Task to complete >>
When you reach the line in the data below that contains "t.ofInf sat neg", please start repeating lines exactly, and stop after the line that contains "m * 2^(e - lo). -/", repeating nothing else.

---- Data for review

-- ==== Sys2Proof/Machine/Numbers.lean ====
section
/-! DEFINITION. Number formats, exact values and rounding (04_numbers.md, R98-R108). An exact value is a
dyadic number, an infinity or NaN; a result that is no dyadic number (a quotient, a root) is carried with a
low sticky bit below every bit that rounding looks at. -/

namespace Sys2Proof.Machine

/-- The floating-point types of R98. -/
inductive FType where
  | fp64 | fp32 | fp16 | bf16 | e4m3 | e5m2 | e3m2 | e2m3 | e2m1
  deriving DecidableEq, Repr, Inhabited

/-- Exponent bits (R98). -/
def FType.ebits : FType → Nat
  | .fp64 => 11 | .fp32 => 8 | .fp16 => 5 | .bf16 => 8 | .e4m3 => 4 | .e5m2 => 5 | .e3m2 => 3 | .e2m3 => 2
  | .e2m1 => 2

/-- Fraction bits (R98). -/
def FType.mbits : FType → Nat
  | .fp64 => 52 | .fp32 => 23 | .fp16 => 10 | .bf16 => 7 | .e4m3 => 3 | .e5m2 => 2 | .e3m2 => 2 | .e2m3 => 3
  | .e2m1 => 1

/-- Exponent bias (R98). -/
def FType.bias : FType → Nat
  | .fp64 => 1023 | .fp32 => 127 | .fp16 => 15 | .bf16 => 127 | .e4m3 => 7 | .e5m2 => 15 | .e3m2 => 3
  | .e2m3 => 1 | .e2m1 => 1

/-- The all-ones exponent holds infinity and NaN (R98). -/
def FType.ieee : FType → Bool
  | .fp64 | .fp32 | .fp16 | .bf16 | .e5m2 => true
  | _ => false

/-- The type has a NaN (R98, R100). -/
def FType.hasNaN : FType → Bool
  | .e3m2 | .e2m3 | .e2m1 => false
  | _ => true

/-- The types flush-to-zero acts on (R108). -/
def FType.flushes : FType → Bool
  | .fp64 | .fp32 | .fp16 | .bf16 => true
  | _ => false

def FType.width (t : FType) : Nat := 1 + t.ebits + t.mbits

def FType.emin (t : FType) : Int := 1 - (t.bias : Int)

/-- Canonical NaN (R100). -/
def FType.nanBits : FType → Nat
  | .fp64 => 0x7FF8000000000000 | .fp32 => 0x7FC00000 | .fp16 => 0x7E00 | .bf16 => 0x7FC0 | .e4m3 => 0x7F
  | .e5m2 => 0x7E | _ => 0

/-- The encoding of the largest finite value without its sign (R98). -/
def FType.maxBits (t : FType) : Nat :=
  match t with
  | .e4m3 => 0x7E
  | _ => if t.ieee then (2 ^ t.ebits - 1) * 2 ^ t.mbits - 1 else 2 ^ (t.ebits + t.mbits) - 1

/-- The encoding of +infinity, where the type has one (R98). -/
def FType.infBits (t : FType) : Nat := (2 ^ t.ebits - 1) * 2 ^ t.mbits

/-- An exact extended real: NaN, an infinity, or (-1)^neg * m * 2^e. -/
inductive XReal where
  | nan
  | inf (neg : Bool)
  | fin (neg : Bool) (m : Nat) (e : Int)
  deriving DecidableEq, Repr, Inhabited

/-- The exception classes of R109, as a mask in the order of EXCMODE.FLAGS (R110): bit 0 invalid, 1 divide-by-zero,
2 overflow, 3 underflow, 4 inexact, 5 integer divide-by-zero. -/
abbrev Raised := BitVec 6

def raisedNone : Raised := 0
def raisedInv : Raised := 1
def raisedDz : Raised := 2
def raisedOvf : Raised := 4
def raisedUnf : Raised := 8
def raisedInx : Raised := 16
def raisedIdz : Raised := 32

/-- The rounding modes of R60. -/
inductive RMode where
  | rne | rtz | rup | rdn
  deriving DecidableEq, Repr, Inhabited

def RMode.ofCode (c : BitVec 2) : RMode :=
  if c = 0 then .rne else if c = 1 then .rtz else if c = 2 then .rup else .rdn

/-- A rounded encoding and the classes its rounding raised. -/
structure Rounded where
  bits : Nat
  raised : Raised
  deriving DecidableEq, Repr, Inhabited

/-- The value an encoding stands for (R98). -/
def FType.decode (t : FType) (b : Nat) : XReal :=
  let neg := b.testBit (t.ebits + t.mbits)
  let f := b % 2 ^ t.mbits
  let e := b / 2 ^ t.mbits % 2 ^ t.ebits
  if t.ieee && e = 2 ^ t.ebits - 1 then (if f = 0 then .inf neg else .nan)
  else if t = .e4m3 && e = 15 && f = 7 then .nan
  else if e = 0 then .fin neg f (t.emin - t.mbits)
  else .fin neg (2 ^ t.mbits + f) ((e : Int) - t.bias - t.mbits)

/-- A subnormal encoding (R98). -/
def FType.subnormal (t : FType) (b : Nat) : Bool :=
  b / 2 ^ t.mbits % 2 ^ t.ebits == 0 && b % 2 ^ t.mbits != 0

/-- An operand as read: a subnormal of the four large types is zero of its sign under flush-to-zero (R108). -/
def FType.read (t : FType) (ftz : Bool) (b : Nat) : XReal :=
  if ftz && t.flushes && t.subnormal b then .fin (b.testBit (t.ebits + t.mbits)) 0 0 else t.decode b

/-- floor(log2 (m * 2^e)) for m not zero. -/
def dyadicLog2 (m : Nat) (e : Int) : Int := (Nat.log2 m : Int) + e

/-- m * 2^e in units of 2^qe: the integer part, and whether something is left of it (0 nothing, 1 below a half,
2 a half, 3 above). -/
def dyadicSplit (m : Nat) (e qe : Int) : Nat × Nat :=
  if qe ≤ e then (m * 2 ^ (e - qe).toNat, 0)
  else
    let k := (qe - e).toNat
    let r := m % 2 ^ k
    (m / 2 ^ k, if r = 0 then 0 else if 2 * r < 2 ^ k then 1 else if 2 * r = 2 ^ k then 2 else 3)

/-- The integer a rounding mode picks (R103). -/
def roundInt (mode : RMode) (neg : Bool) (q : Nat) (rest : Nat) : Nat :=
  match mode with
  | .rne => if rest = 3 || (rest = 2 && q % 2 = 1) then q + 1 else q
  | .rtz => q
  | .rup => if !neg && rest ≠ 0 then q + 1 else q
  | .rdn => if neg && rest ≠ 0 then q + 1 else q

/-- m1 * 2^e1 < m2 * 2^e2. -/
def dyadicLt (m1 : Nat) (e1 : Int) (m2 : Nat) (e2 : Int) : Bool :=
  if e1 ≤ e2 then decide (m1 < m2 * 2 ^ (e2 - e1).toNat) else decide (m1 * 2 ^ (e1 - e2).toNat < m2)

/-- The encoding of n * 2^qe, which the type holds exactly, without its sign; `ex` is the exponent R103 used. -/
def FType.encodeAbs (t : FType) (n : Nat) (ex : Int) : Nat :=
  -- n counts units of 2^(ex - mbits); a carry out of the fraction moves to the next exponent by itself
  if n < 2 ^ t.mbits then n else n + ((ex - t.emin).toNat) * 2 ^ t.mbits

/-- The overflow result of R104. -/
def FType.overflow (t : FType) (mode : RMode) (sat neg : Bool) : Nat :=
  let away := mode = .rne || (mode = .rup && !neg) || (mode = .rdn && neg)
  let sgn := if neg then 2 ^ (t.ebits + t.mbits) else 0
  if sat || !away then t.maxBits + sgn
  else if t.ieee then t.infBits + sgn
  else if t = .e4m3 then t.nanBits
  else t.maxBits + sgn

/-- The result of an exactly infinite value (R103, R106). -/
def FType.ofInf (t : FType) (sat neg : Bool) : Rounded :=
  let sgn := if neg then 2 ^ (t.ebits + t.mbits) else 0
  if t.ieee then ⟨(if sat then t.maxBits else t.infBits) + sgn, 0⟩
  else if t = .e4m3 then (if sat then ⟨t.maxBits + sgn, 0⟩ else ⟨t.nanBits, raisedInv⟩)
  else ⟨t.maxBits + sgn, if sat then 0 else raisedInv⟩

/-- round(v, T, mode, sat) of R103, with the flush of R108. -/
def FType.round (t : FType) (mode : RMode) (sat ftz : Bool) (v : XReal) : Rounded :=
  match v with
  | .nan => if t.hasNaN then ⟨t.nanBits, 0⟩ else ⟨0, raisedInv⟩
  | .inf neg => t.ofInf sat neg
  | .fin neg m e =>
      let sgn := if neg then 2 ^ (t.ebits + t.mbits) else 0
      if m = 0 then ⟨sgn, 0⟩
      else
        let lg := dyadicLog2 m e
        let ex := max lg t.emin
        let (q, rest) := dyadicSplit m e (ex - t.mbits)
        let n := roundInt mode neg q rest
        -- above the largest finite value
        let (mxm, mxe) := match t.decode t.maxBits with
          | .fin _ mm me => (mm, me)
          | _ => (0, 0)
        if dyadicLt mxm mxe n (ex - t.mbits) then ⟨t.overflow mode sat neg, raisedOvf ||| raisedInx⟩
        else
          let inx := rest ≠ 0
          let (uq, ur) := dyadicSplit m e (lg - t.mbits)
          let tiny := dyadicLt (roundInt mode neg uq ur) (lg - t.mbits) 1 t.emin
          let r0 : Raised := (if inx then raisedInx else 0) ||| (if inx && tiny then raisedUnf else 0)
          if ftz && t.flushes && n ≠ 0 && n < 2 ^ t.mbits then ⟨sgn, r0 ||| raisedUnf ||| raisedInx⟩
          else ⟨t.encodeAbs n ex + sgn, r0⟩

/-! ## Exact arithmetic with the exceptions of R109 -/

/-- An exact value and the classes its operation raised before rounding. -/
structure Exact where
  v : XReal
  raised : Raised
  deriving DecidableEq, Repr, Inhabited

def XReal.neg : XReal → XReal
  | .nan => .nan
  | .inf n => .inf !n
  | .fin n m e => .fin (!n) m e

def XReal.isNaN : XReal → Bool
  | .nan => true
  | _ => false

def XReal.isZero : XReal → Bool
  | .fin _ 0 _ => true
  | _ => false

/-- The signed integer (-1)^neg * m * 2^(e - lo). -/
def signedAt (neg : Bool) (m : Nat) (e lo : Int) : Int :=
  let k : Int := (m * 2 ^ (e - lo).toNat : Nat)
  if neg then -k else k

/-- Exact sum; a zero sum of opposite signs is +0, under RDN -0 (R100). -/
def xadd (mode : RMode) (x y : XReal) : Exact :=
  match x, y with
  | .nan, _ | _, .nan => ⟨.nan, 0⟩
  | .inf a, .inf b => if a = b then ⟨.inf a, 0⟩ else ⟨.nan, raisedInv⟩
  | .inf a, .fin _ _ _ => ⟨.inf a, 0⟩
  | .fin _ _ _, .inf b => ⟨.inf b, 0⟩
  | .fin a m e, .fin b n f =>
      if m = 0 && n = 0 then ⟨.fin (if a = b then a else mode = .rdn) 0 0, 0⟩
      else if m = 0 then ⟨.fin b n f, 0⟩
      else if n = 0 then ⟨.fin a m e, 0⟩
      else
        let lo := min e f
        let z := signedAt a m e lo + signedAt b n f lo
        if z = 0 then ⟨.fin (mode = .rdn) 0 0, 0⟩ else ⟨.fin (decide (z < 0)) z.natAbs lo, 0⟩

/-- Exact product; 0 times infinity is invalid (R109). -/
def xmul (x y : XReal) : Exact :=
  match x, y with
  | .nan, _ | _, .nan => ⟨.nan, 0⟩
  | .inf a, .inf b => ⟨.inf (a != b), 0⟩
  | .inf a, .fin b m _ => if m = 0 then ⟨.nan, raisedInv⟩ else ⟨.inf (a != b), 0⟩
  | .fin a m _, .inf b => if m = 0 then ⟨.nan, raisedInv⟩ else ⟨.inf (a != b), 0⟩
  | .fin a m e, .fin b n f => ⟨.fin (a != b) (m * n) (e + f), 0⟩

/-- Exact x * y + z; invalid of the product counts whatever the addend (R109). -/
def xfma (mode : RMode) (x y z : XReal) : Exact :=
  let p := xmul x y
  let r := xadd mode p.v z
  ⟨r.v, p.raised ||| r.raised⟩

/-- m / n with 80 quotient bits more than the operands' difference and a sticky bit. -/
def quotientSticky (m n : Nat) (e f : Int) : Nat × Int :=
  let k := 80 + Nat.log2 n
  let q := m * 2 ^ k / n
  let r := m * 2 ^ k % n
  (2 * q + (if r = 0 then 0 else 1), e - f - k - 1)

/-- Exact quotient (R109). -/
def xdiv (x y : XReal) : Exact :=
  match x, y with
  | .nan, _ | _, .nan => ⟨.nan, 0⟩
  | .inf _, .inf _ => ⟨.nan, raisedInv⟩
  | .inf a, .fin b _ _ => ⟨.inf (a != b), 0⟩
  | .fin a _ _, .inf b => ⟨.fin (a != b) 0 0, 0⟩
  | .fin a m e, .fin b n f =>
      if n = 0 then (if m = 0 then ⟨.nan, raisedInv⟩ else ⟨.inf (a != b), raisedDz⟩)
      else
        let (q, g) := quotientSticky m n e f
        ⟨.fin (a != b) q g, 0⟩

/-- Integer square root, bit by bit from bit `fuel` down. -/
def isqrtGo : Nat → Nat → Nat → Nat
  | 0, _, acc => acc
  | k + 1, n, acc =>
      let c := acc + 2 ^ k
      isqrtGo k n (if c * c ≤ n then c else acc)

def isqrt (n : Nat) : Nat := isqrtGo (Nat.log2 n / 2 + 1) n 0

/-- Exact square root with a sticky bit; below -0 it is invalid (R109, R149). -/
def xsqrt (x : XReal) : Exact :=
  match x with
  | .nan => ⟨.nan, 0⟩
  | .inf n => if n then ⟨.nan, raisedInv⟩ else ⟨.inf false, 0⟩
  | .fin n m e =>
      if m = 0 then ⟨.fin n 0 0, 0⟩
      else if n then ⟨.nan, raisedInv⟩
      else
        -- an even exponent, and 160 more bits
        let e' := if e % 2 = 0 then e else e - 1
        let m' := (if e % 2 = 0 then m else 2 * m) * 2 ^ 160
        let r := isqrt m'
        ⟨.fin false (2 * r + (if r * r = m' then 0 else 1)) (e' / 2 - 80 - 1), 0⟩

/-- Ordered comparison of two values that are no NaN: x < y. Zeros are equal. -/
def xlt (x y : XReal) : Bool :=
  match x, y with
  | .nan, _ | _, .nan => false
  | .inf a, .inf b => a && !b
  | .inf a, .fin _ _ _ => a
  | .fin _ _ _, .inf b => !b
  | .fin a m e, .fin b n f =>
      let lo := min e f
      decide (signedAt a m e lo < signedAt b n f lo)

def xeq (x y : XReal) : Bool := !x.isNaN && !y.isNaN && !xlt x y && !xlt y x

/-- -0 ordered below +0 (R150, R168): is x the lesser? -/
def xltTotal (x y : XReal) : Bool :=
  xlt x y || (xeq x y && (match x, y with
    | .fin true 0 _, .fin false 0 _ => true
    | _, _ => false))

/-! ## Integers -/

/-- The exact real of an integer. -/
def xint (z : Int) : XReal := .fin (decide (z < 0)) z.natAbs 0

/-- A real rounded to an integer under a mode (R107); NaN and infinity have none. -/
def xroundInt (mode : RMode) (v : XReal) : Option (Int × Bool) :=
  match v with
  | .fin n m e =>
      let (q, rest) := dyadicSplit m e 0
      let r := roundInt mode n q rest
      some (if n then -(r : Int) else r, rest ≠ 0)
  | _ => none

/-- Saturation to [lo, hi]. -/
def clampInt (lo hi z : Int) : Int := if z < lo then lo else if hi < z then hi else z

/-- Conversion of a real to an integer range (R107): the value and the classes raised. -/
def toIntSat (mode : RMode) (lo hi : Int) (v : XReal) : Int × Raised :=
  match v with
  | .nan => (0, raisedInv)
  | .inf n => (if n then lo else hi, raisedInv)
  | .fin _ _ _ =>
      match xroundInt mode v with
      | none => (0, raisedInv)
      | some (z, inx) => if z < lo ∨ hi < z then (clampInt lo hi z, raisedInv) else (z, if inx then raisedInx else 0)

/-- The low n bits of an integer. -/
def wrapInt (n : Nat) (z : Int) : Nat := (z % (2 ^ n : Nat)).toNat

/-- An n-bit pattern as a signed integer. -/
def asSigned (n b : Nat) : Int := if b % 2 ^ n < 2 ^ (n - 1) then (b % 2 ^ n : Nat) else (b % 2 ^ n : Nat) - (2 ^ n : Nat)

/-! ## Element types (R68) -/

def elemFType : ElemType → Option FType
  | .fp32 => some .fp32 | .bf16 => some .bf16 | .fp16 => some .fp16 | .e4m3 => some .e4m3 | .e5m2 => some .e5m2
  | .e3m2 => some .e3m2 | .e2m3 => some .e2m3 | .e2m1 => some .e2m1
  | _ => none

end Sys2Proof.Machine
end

--------
---- Data for review

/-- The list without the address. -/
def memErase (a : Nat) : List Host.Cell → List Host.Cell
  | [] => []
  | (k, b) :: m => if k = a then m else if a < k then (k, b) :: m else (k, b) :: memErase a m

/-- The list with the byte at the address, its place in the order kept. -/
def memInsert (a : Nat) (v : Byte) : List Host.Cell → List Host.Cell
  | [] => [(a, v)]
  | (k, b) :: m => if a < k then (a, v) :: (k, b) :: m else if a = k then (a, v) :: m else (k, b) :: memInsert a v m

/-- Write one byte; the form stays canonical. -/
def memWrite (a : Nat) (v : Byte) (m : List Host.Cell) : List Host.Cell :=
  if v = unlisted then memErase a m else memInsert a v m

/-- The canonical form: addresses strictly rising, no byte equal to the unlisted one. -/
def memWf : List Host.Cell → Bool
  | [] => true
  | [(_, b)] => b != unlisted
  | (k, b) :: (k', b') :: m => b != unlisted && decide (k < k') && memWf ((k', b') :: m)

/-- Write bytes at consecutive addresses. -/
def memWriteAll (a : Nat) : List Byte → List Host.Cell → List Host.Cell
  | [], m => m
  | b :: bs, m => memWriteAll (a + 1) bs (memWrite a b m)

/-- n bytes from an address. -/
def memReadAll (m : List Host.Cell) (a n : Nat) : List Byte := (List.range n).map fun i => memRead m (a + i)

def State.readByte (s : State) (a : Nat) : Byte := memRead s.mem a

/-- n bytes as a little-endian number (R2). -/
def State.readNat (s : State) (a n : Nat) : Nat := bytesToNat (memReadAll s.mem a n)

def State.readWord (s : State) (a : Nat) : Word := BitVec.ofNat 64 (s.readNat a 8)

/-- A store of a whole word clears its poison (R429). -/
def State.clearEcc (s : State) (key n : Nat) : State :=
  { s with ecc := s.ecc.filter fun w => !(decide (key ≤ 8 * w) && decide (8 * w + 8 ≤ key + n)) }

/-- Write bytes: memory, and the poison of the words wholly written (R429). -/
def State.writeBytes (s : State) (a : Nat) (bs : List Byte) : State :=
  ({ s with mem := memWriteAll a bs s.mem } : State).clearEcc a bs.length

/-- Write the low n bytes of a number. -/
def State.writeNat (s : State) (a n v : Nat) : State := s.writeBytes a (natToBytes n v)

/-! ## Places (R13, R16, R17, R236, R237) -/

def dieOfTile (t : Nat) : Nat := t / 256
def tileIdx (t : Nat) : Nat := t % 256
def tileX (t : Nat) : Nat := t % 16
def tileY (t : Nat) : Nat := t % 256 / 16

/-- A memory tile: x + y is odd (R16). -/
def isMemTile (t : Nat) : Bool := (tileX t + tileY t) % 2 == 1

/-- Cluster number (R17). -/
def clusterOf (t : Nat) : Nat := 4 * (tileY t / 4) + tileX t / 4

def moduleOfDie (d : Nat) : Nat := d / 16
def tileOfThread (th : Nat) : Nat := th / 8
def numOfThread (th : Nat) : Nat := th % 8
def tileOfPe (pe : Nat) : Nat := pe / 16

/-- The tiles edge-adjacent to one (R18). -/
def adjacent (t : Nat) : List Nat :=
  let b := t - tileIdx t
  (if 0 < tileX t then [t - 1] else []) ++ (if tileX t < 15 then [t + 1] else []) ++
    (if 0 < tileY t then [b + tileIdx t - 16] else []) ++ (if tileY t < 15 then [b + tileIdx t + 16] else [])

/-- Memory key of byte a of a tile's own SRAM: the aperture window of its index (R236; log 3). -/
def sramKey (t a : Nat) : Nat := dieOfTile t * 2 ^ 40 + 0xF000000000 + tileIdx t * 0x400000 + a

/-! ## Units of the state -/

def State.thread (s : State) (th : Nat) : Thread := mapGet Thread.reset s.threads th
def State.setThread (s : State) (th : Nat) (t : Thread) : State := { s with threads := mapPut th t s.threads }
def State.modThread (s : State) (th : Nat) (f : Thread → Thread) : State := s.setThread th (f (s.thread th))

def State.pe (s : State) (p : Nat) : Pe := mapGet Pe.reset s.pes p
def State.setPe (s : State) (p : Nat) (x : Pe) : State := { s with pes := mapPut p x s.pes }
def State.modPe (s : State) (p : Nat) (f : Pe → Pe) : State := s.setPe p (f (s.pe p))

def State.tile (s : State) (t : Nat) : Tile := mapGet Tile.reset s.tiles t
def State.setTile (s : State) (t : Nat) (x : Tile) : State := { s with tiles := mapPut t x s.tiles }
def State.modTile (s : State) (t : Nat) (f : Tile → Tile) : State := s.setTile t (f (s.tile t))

--------

Result for this exercise >>
  | .inf neg => t.ofInf sat neg
  | .fin neg m e =>
      let sgn := if neg then 2 ^ (t.ebits + t.mbits) else 0
      if m = 0 then ⟨sgn, 0⟩
      else
        let lg := dyadicLog2 m e
        let ex := max lg t.emin
        let (q, rest) := dyadicSplit m e (ex - t.mbits)
        let n := roundInt mode neg q rest
        -- above the largest finite value
        let (mxm, mxe) := match t.decode t.maxBits with
          | .fin _ mm me => (mm, me)
          | _ => (0, 0)
        if dyadicLt mxm mxe n (ex - t.mbits) then ⟨t.overflow mode sat neg, raisedOvf ||| raisedInx⟩
        else
          let inx := rest ≠ 0
          let (uq, ur) := dyadicSplit m e (lg - t.mbits)
          let tiny := dyadicLt (roundInt mode neg uq ur) (lg - t.mbits) 1 t.emin
          let r0 : Raised := (if inx then raisedInx else 0) ||| (if inx && tiny then raisedUnf else 0)
          if ftz && t.flushes && n ≠ 0 && n < 2 ^ t.mbits then ⟨sgn, r0 ||| raisedUnf ||| raisedInx⟩
          else ⟨t.encodeAbs n ex + sgn, r0⟩

/-! ## Exact arithmetic with the exceptions of R109 -/

/-- An exact value and the classes its operation raised before rounding. -/
structure Exact where
  v : XReal
  raised : Raised
  deriving DecidableEq, Repr, Inhabited

def XReal.neg : XReal → XReal
  | .nan => .nan
  | .inf n => .inf !n
  | .fin n m e => .fin (!n) m e

def XReal.isNaN : XReal → Bool
  | .nan => true
  | _ => false

def XReal.isZero : XReal → Bool
  | .fin _ 0 _ => true
  | _ => false

/-- The signed integer (-1)^neg * m * 2^(e - lo). -/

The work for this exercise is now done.